The eighth season of the show was aired from 18 October to 16 December 2018. Yvonne Catterfeld, Mark Forster, and Michi & Smudo were joined by Michael Patrick Kelly, who replaced Samu Haber. Host Lena Gercke and Thore Schölermann remained. The Winner was Samuel Rösch from Michael Patrick Kelly's Team.

Season 9 (2019) 

The ninth season began on 12 September and ended on 10 November 2019. Returning coach Mark Forster, was joined by Rea Garvey, who returned after a 3-year hiatus, and new coaches Alice Merton and Sido. For the first time in the show's history, the season featured a fifth coach, Nico Santos, who selected contestants who did not turn a chair in the Blind Auditions or was eliminated from later rounds of the competition, to participate in Comeback Stage by SEAT. Thore Schölermann and Lena Gercke remained as the presenters. The winner was Claudia Emmanuela Santoso from Team Alice.

Season 10 (2020) 

The ten-year anniversary season began airing on 8 October 2020. Mark Forster returned as a coach, while Yvonne Catterfeld & Stefanie Kloß returned to the show, this time as a duo. Samu Haber & Rea Garvey also coached as a duo. Nico Santos moved from the online-coach to a full-time coach. Finally, Michael Schulte joined the show as the online-coach, replacing Santos. Thore Schölermann and Lena Gercke continued hosting. Gercke this season hosted only the live shows, due to pregnancy. In the other stages of the show, Schölermann was joined by Annemarie Carpendale.

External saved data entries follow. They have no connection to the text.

-- ==== Sys2Proof/Tests/Slice0.lean ====
section
/-! SUPPORT. The model's own tests: the checks of WellFormed, order bytes read from R170's table, at most two small steps of
each command with the results the rules give, and for each statement that has hypotheses a witness that meets them. -/

open Sys2Proof Sys2Proof.Machine

namespace Sys2Proof.Tests

/-! ## Small states -/

/-- The state after a command. -/
def after (i : Instr) (s : State) : State :=
  match exec i s with
  | .next t => t
  | .fault _ => s
  | .refused _ => s

/-- A station of eight columns from column 1 with station number 3 in a mode, with nothing queued. -/
def idle (m : Mode) : State :=
  { State.reset with
    rstLow := false, mode := m, warnings := []
    straps := { station := 3, fcol := 1, width := 8, rate := 0, fire := 0 }
    inputs := { joinHigh := m.working } }

/-- A composite of sequence `q` in a state, with `n` empty layers, an action and a buffer. -/
def comp (q : Nat) (st : CompState) (n : Nat) (a : Option Action) (b : Option Buf) : Composite :=
  { seq := BitVec.ofNat 7 q, state := st, layers := List.replicate n (List.replicate 8 .blank), action := a, buffer := b }

/-- An ONLINE station that prints one line, SPACE 1 on the default form, with `s` steps taken and a row and timer as given. -/
def printing (s : Nat) (r : Row) (t : FrameTimer) : State :=
  { idle .online with
    queue := [comp 9 .printing 1 (some (.space 1)) (some .a)]
    counter := 10
    bufA := { holder := some 9 }
    plan := some (FormImage.default.planFor 0 false (.space 1))
    motion := some { feed := false, distance := 12, steps := s, firing := true, row := r, timer := t } }

/-- The same motion with its buffer given back, as after its row-8 fire (R75). -/
def slewing (s : Nat) (t : FrameTimer) : State :=
  { printing s .none t with queue := [comp 9 .printing 1 (some (.space 1)) none], bufA := {} }

/-- A station in a mode with a FEED motion of one line in progress, `s` steps taken. -/
def feeding (m : Mode) (s : Nat) : State :=
  { idle m with
    plan := some (FormImage.default.planFor 0 false (.skip 1))
    motion := some { feed := true, distance := 792, steps := s, firing := false } }

/-- A STOPPED station within an answered read strobe, its status byte driven (R160). -/
def statusDriven : State := after (.pstrFall (.read {})) (idle .stopped)

/-- A station whose parser is in BODY of an order, its layer fresh for a PRINT. -/
def taking (o : RecordOrder) : State :=
  { idle .online with
    queue := [comp 0 .opened 1 none none]
    counter := 1
    parser := { state := .body, order := some o, layer := if isPrint o then some (.fresh 8) else none } }

/-- A station that reads its sense record: index `i`, winner or not, ORDER ERROR held in the snapshot. -/
def reading (i : Nat) (w : Bool) : State :=
  { idle .online with
    warnings := [.orderError]
    senseRead := some { snapshot := (idle .online).snapshot, kinds := [.orderError], index := i, winner := w } }

/-- A queue of four zero-layer composites ahead of an idle parser: no place is free (R7). -/
def full : State :=
  { idle .held with queue := (List.range 4).map (fun q => comp q .ready 0 (some (.space 1)) none), counter := 4 }

/-- A faulted copy of a state, by a fault of its own. -/
def withFault (f : FaultKind) (s : State) : State := { s with faults := [f], faultLow := true }

/-! ## Well-formed commands -/

/-- Each operand check refuses an ill-formed command (R170, R165). -/
theorem test_wf_refuses :
    Instr.wf (.printSpace 4) = false ∧ Instr.wf (.printSkip 0) = false ∧ Instr.wf (.printSkip 13) = false ∧
      Instr.wf (.moveSpace 0) = false ∧ Instr.wf (.moveSpace 4) = false ∧ Instr.wf (.moveSkip 0) = false ∧
      Instr.wf (.moveSkip 13) = false ∧ Instr.wf (.unknownOrder 0x10) = false ∧ Instr.wf (.unknownOrder 0x04) = false ∧
      Instr.wf (.arbitrationRead { lowest := 32 }) = false ∧ Instr.wf (.pstrFall (.read { lowest := 32 })) = false := by decide

/-- Well-formed commands pass (R170, R165). -/
theorem test_wf_accepts :
    Instr.wf (.printSpace 0) = true ∧ Instr.wf (.printSkip 12) = true ∧ Instr.wf (.moveSpace 3) = true ∧
      Instr.wf (.moveSkip 1) = true ∧ Instr.wf (.unknownOrder 0x20) = true ∧ Instr.wf (.arbitrationRead {}) = true ∧
      Instr.wf (.pstrFall (.read { lowest := 31, held := 0x37 })) = true := by
  decide

/-! ## Order bytes, bit by bit from R170's table -/

theorem test_order_print_space_2 : decodeRecordOrder 0b00010010 = some (.printSpace 2) := by decide
theorem test_order_print_skip_12 : decodeRecordOrder 0b00101100 = some (.printSkip 12) := by decide
theorem test_order_move_space_1 : decodeRecordOrder 0b00110001 = some (.moveSpace 1) := by decide
theorem test_order_move_skip_1 : decodeRecordOrder 0b01000001 = some (.moveSkip 1) := by decide
theorem test_order_loads :
    decodeRecordOrder 0b01010000 = some .loadForm ∧ decodeRecordOrder 0b01010001 = some .loadCodes ∧
      decodeRecordOrder 0b01010010 = some .loadGlyph := by decide
theorem test_order_checks :
    decodeRecordOrder 0b01011000 = some .checkBlank ∧ decodeRecordOrder 0b01011001 = some .checkBlock := by decide
theorem test_order_unknown :
    decodeRecordOrder 0x20 = none ∧ decodeRecordOrder 0x30 = none ∧ decodeRecordOrder 0x40 = none ∧
      decodeRecordOrder 0x14 = none ∧ decodeRecordOrder 0x5A = none := by decide

/-! ## Record strobes -/

/-- PRINT SPACE 1 on an empty queue: one OPEN composite of sequence 0, the counter at 1, the parser in BODY (R5, R7). -/
theorem test_print_space_creates :
    ((after (.printSpace 1) (idle .online)).queue.map fun c => (c.seq, c.state)) = [(0, .opened)] ∧
      (after (.printSpace 1) (idle .online)).counter = 1 ∧ (after (.printSpace 1) (idle .online)).parser.state = .body := by
  decide
/-- With four composites and none OPEN, the order waits (R7). -/
theorem test_print_skip_waits : (after (.printSkip 1) full).parser.state = .awaitPlace ∧ (after (.printSkip 1) full).queue.length = 4 := by
  decide
/-- MOVE SPACE 2 closes a new composite READY with zero layers (R12, R15). -/
theorem test_move_space :
    ((after (.moveSpace 2) (idle .held)).queue.map fun c => (c.state, c.action)) = [(.ready, some (.space 2))] := by decide
/-- MOVE SKIP in a PRINT body ends the record short first, so the composite closes with its layer (R14, R106). -/
theorem test_move_skip_after_short :
    ((after (.moveSkip 5) (taking (.printSpace 0))).queue.map fun c => (c.state, c.layers.length, c.flags.short)) =
        [(.closed, 2, true)] ∧
      (after (.moveSkip 5) (taking (.printSpace 0))).warnings = [.shortRecord] := by decide
/-- LOAD FORM waits for a motion (R112). -/
theorem test_load_form_waits : (after .loadForm (slewing 10 .stopped)).parser.state = .awaitDrain := by decide
/-- LOAD CODES waits for nothing (R109). -/
theorem test_load_codes_enters : (after .loadCodes (slewing 10 .stopped)).parser.state = .body := by decide
/-- LOAD GLYPH's remaining count is 10 from the start of its body (R102). -/
theorem test_load_glyph_counts : (after .loadGlyph (idle .online)).parser.remaining = some 10 := by decide
/-- CHECK BLANK keeps the mode BLANK (R87). -/
theorem test_check_blank : (after .checkBlank (idle .online)).parser.checkMode = .blank := by decide
/-- CHECK BLOCK sets BLOCK (R87). -/
theorem test_check_block : (after .checkBlock (idle .online)).parser.checkMode = .block := by decide
/-- An unknown order raises ORDER ERROR (R117); in a load's body it follows the two warnings of the short load (R116). -/
theorem test_unknown_order :
    (after (.unknownOrder 0x20) (idle .online)).warnings = [.orderError] ∧
      (after (.unknownOrder 0xFF) (taking .loadCodes)).warnings = [.shortRecord, .loadRejected, .orderError] := by decide
/-- A count byte of 3 gives three bytes to come (R102, R103). -/
theorem test_data_byte_count : (after (.dataByte 3) (taking (.printSpace 1))).parser.remaining = some 3 := by decide
/-- A count byte of 0 ends the record: its blank layer is appended and the line closes (R102, R103). -/
theorem test_data_byte_empty_record :
    ((after (.dataByte 0) (taking (.printSpace 1))).queue.map fun c => (c.state, c.layers.length, c.action)) =
      [(.closed, 2, some (.space 1))] := by decide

The winner was Paula Dalla Corte from Team Samu & Rea.

Season 11 (2021) 

The eleventh season began airing on 7 October 2021 and concluded on 19 December 2021. Mark Forster and Nico Santos returned as coaches and were joined by new coaches Johannes Oerding and Sarah Connor. Elif Demirezer was the fifth coach, who selected contestants who were eliminated from the competition, to participate in the Comeback Stage by SEAT. Thore Schölermann and Lena Gercke returned as the presenters. The winner was Sebastian Krenz from Team Johannes.

Season 12 (2022) 

The twelfth season began airing on 18 August 2022 and concluded on 4 November 2022. On 12 May 2022, it was announced that Rea Garvey, Mark Forster, & Stefanie Kloß would all return for their seventh, sixth, and fourth season, respectively. They were joined by a new coach, Peter Maffay. The winner was Anny Ogrezeanu from Team Mark.

Reception

Critical reception 
In the media, the casting show met some critical voices. In the selection of candidates is prefiltered, so that conspicuously many candidates look attractive or bring along moving stories.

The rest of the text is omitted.